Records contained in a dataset
________________________

-- ==== Sys2Proof/Laws/Operations.lean ====
section
/-! SUPPORT. What each configurator returns, said once: its success with the write list written out (41_ctc R145, 42_pwm R166),
and which statuses it can give. -/

namespace Sys2Proof.Machine

/-- The write list of CFG.CTC (41_ctc R145). -/
theorem pack_ctc (l : Layout) (idx : Nat) (f : PackFlags) (top : Nat) :
    pack l .ctc idx f top none none
      = [.regWrite .ien (ienValue l f).toNat, .regWrite .mode (modeValue l .ctc f).toNat, .regWrite .top top,
          .regWrite .div (idx + 1), .regWrite .cnt 0] := rfl

/-- The compare register of a channel (10_state R47). -/
def Channel.compareReg : Channel → RegId
  | .a => .cmpA
  | .b => .cmpB

/-- The write list of CFG.PWM (42_pwm R166). -/
theorem pack_pwm (l : Layout) (idx : Nat) (f : PackFlags) (top : Nat) (ch : Channel) (v b : Nat) :
    pack l .pwm idx f top (some (ch, v)) (some b)
      = [.dirSet b, .regWrite .ien (ienValue l f).toNat, .regWrite .mode (modeValue l .pwm f).toNat, .regWrite .top top,
          .regWrite ch.compareReg v, .regWrite .div (idx + 1)] := by cases ch <;> rfl

/-- When CFG.CTC succeeds, and with what (41_ctc R140). -/
theorem cfgCtc_done {c : Config} {p : PeripheralSpec} {period : Int} {ie : Bool} {cc : CounterConfig} {ws : List Transfer} :
    cfgCtc c p period ie = .done cc ws ↔
      0 ≤ period ∧ rangeOk (cycles c period.toNat) p = true ∧
        ∃ idx scaled, divsel (cycles c period.toNat) p = some (idx, scaled) ∧ cc = ⟨idx, scaled, none⟩ ∧
          ws = pack p.layout .ctc idx (ctcFlags ie) scaled none none := by
  unfold cfgCtc
  split
  · simp; omega
  · next hneg =>
    split
    · simp_all
    · next hr =>
      split
      · simp_all
      · next idx scaled hd =>
        constructor
        · intro h
          cases h
          exact ⟨by omega, by simpa using hr, idx, scaled, hd, rfl, rfl⟩
        · rintro ⟨-, -, idx', scaled', hd', rfl, rfl⟩
          rw [hd] at hd'
          cases hd'
          rfl

/-- When CFG.PWM succeeds, and with what (42_pwm R160). -/
theorem cfgPwm_done {c : Config} {p : PeripheralSpec} {on period : Int} {pin : Option PinId} {ieA ieB : Bool}
    {cc : CounterConfig} {ws : List Transfer} :
    cfgPwm c p on period pin ieA ieB = .done cc ws ↔
      0 ≤ on ∧ on ≤ period ∧ rangeOk (cycles c period.toNat) p = true ∧
        ∃ idx scaled ch b, divsel (cycles c period.toNat) p = some (idx, scaled) ∧ channelOf p pin = some (ch, b) ∧
          cc = ⟨idx, scaled / 2, some (reduce (cycles c on.toNat) p idx / 2)⟩ ∧
          ws = pack p.layout .pwm idx (pwmFlags ieA ieB ch) (scaled / 2)
            (some (ch, reduce (cycles c on.toNat) p idx / 2)) (some b) := by
  unfold cfgPwm
  split
  · simp; omega
  · split
    · simp; omega
    · next h1 h2 =>
      split
      · simp_all
      · next hr =>
        split
        · simp_all
        · next idx scaled hd =>
          split
          · simp_all
          · next ch b hch =>
            constructor
            · intro h
              cases h
              exact ⟨by omega, by omega, by simpa using hr, idx, scaled, ch, b, hd, hch, by simp, by simp⟩
            · rintro ⟨-, -, -, idx', scaled', ch', b', hd', hch', rfl, rfl⟩
              rw [hd] at hd'
              rw [hch] at hch'
              cases hd'
              cases hch'
              simp

/-- The statuses CFG.CTC can end with (60_exceptions R217). -/
theorem cfgCtc_error {c : Config} {p : PeripheralSpec} {period : Int} {ie : Bool} {st : Status}
    (h : cfgCtc c p period ie = .error st) : st = .invalidDuration ∨ st = .rangeExceeded := by
  unfold cfgCtc at h
  split at h
  · cases h; simp
  · split at h
    · cases h; simp
    · split at h <;> cases h; simp

/-- A success of EXEC is a success of the configurator of the decoded operation (30_encoding R103). -/
theorem execRequest_done {c : Config} {p : PeripheralSpec} {r : Request} {cc : CounterConfig} {ws : List Transfer}
    (h : execRequest c p r = .done cc ws) :
    (∃ period ie, decode r = .ok (.cfgCtc period ie) ∧ cfgCtc c p period ie = .done cc ws) ∨
    (∃ on period pin ieA ieB, decode r = .ok (.cfgPwm on period pin ieA ieB) ∧
      cfgPwm c p on period pin ieA ieB = .done cc ws) := by
  unfold execRequest at h
  split at h
  · cases h
  · next period ie hd => exact .inl ⟨period, ie, hd, h⟩
  · next on period pin ieA ieB hd => exact .inr ⟨on, period, pin, ieA, ieB, hd, h⟩

/-- A write list is never empty (10_state R51). -/
theorem execRequest_done_ne_nil {c : Config} {p : PeripheralSpec} {r : Request} {cc : CounterConfig} {ws : List Transfer}
    (h : execRequest c p r = .done cc ws) : ws ≠ [] := by
  obtain ⟨period, ie, -, h⟩ | ⟨on, period, pin, ieA, ieB, -, h⟩ := execRequest_done h
  · obtain ⟨-, -, idx, scaled, -, -, rfl⟩ := cfgCtc_done.mp h
    rw [pack_ctc]
    simp
  · obtain ⟨-, -, -, idx, scaled, ch, b, -, -, -, rfl⟩ := cfgPwm_done.mp h
    rw [pack_pwm]
    simp

/-- What a turn leaves on the response wire: what was on it, or the response of the operation the turn ended, by its last
transfer or by an error at acceptance (10_state R51, 70_reset R255). -/
theorem instanceTurn_rsp {s t : State} {i : InstId} (h : instanceTurn i s = .next t) :
    t.rsp = s.rsp ∨ ∃ rsp, t.rsp = some (i, rsp) ∧
      ((∃ w, (s.inst i).cond = .busy w [] rsp) ∨
        ((s.inst i).cond = .idle ∧ ∃ r left st, (s.inst i).waiting = r :: left ∧
          execRequest s.cfg (s.spec i) r = .error st ∧ rsp = errorResponse st)) := by
  obtain ⟨w, rest, rsp, hc, -, rfl⟩ | ⟨-, -, rfl⟩ | ⟨r, left, hc, hw, -, rfl⟩ := instanceTurn_next h
  · cases rest with
    | nil => exact .inr ⟨rsp, by simp, .inl ⟨w, hc⟩⟩
    | cons w' rest' => exact .inl (by simp)
  · exact .inl rfl
  · cases he : execRequest s.cfg (s.spec i) r with
    | error st => exact .inr ⟨errorResponse st, by simp, .inr ⟨hc, r, left, st, hw, he, rfl⟩⟩
    | done cc ws =>
      cases ws with
      | nil => exact absurd rfl (execRequest_done_ne_nil he)
      | cons w rest => exact .inl (by simp)

end Sys2Proof.Machine
end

________________________

Requirement
Your task is to find every line above containing the word "Machine" and copy it.

Completed task
namespace Sys2Proof.Machine
end Sys2Proof.Machine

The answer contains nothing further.